The final decision should read like an engineering note, not a slogan. “Approved for restricted because all containers run as UID 1000, drop capabilities, use RuntimeDefault, and write only to /tmp and /var/cache/app” is useful. “Approved because it passed security” is not. Clear decisions teach future reviewers what evidence mattered and make it easier to spot drift when the workload changes.

Did You Know?

Pod Security Admission replaced PodSecurityPolicy after PodSecurityPolicy was deprecated and removed from Kubernetes. PSA is simpler because it uses standard profiles and namespace labels instead of custom policy objects.
Restricted does not mean unusable for normal applications. Most HTTP services, workers, and batch jobs can run under restricted settings once images avoid root ownership assumptions and write only to explicit mounted paths.
A pod can look partly hardened and still be dangerous if one field grants broad access. For example, allowPrivilegeEscalation: false does not make a privileged container an ordinary application container.
Warnings are a migration tool because warn: restricted can teach developers which fields to fix before the platform team changes enforce from baseline to restricted.

Common Mistakes

Mistake	Why It Happens	How to Fix It
Running application containers as root by default	A compromised process starts with more filesystem and process authority inside the container	Set `runAsNonRoot: true` and a non-zero `runAsUser` that the image supports
Setting `privileged: true` to fix an unexplained failure	It grants broad host-level access and hides the real permission requirement	Identify the failing operation, then use a narrower capability, volume, or Kubernetes abstraction
Forgetting to drop Linux capabilities	Default or added capabilities may allow actions the application does not need	Use `capabilities.drop: ["ALL"]` and add only a reviewed narrow capability
Enforcing `privileged` on a mixed application namespace	Every workload in the namespace inherits a relaxed admission boundary	Move system agents to a dedicated namespace and keep app namespaces at `baseline` or `restricted`
Enabling `readOnlyRootFilesystem` without writable mounts	The application may fail when it writes cache, pid, temp, or runtime files	Keep the root filesystem read-only and mount `emptyDir` at explicit writable paths
Treating PSA warnings as harmless noise	Warnings often show exactly what blocks future migration to stricter enforcement	Track warnings, assign owners, and remediate them before raising enforcement
Reviewing only the pod-level `securityContext`	A container-level override can weaken one container even when pod defaults look safe	Inspect every app, sidecar, and init container for overrides
Using host namespaces for ordinary troubleshooting	Host network or PID access exposes node-level information and can create escalation paths	Use controlled debug workflows and remove host namespace settings from application specs

Quiz

Your team deploys an API pod into a namespace with enforce: baseline and warn: restricted.

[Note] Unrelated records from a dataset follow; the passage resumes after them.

theorem completeRx {n : Nat} {code : Code} {msgEnd : Bool} {src pair : Nat} (hs : WfStores s) : WfStores (s.completeRx n code msgEnd src pair) :=
  .ite hs.completeDesc hs

theorem endRx {n : Nat} {code : Code} (hs : WfStores s) : WfStores (s.endRx n code) := by
  unfold State.endRx
  split
  · exact hs.completeRx.modQp
  · exact hs

theorem openRx {n fuel : Nat} (hs : WfStores s) : WfStores (s.openRx n fuel).2 := by
  induction fuel generalizing s with
  | zero => exact hs
  | succ fuel ih =>
    unfold State.openRx
    refine .iteSnd hs ?_
    split
    · next heq => exact .accessFault (.out heq hs.inFlight.readGranule)
    · next heq =>
      have ht := WfStores.out heq hs.inFlight.readGranule
      split
      · exact ih ht.completeDesc
      · exact ht.modQp

theorem needRx {n : Nat} (hs : WfStores s) : WfStores (s.needRx n).2 := .iteSnd hs hs.openRx

theorem takeGranule {n : Nat} {f : ChainFrame} {g : List Byte} {valid : Nat} {final : Bool} (hs : WfStores s) :
    WfStores (s.takeGranule n f g valid final).2 := by
  unfold State.takeGranule
  split
  · next heq => exact .dropMessage (.out heq hs.needRx)
  · next heq =>
      dsimp only
      split
      · exact .out heq hs.needRx
      · split
        · next heq'' => exact .dropRest (.dataFault (.out heq'' (.writeGranule (.out heq hs.needRx))))
        · next heq'' => exact .pair (.ifThen (.modQp (.out heq'' (.writeGranule (.out heq hs.needRx)))) fun hs => hs.completeRx)

theorem takeFlit {n : Nat} {f : ChainFrame} {i : Nat} {g : List Byte} {final : Bool} (hs : WfStores s) : WfStores (s.takeFlit n f i g final).2 :=
  .iteSnd hs.needRx.endRx.dropRest hs.inFlight.takeGranule

theorem takeGranules {n : Nat} {f : ChainFrame} {i : Nat} {l : List (List Byte)} (hs : WfStores s) :
    WfStores (s.takeGranules n f i l).2 := by
  induction l generalizing s i with
  | nil => exact hs
  | cons g l ih =>
    unfold State.takeGranules
    split
    · next heq => exact WfStores.out heq hs.takeFlit
    · next heq => exact ih (.out heq hs.takeFlit)

theorem endFrame {n : Nat} {f : ChainFrame} (hs : WfStores s) : WfStores (s.endFrame n f) := by
  unfold State.endFrame
  refine .ite ?_ (.ite hs.endRx hs)
  split
  · next heq => exact .dropMessage (.out heq hs.needRx)
  · next heq => exact .endRx (.out heq hs.needRx)

theorem takeFrame {n : Nat} {f : ChainFrame} (hs : WfStores s) : WfStores (s.takeFrame n f) := by
  unfold State.takeFrame
  split
  · next heq => exact .out heq hs.takeGranules
  · next heq => exact .endFrame (.out heq hs.takeGranules)

theorem beginFrame {n : Nat} {f : ChainFrame} (hs : WfStores s) : WfStores (s.beginFrame n f).2 := by
  unfold State.beginFrame
  refine .iteSnd hs ?_
  refine .iteSnd hs.dropMessage ?_
  refine .iteSnd ?_ (.iteSnd hs (.iteSnd hs.dropMessage hs))
  dsimp only
  split
  · next heq => exact .dropMessage (.out heq hs.endRx.modQp.needRx)
  · next heq => exact .modQp (.out heq hs.endRx.modQp.needRx)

The pod runs as UID 0, drops all capabilities, uses RuntimeDefault seccomp, and does not use host namespaces. The deployment succeeds but prints a warning. How should you interpret the result, and what should the team change before the namespace moves to restricted enforcement?

Answer

The pod passes baseline because it avoids the major escalation fields that baseline blocks, such as privileged mode, host namespaces, and dangerous capabilities. It warns under restricted because restricted expects non-root execution and stronger hardening. The team should update the image or pod spec so the process runs as a non-zero UID, set runAsNonRoot: true, confirm file permissions and writable mounts, and keep the existing dropped capabilities and seccomp settings. The key is to treat the warning as migration feedback, not as an error to ignore.
A developer says their service needs privileged: true because it must listen on port 80. You are reviewing the manifest for an application namespace that targets restricted security. What alternative design would you recommend, and why is it safer?

Answer

Recommend listening on a high container port such as 8080 and exposing it through a Kubernetes Service with port: 80 and targetPort: 8080. If the process truly must bind to a low port inside the container, consider adding only NET_BIND_SERVICE after dropping all capabilities. Both options are safer than privileged mode because they avoid granting host devices, broad capabilities, and weakened runtime isolation for a narrow networking need.
A monitoring agent fails after a platform team changes its namespace from privileged to baseline. The rejection mentions hostNetwork and hostPID. The agent collects node-level metrics, while ordinary web applications also run in the same namespace. What is the best remediation plan?

Answer

Do not relax the shared application namespace back to privileged. Create a dedicated namespace for trusted node agents, apply the least permissive labels that allow the agent, restrict who can deploy there with RBAC, and keep ordinary web applications in a baseline or restricted namespace. The monitoring agent may have a legitimate host-level need, but co-locating it with regular applications spreads the exception to workloads that do not need it.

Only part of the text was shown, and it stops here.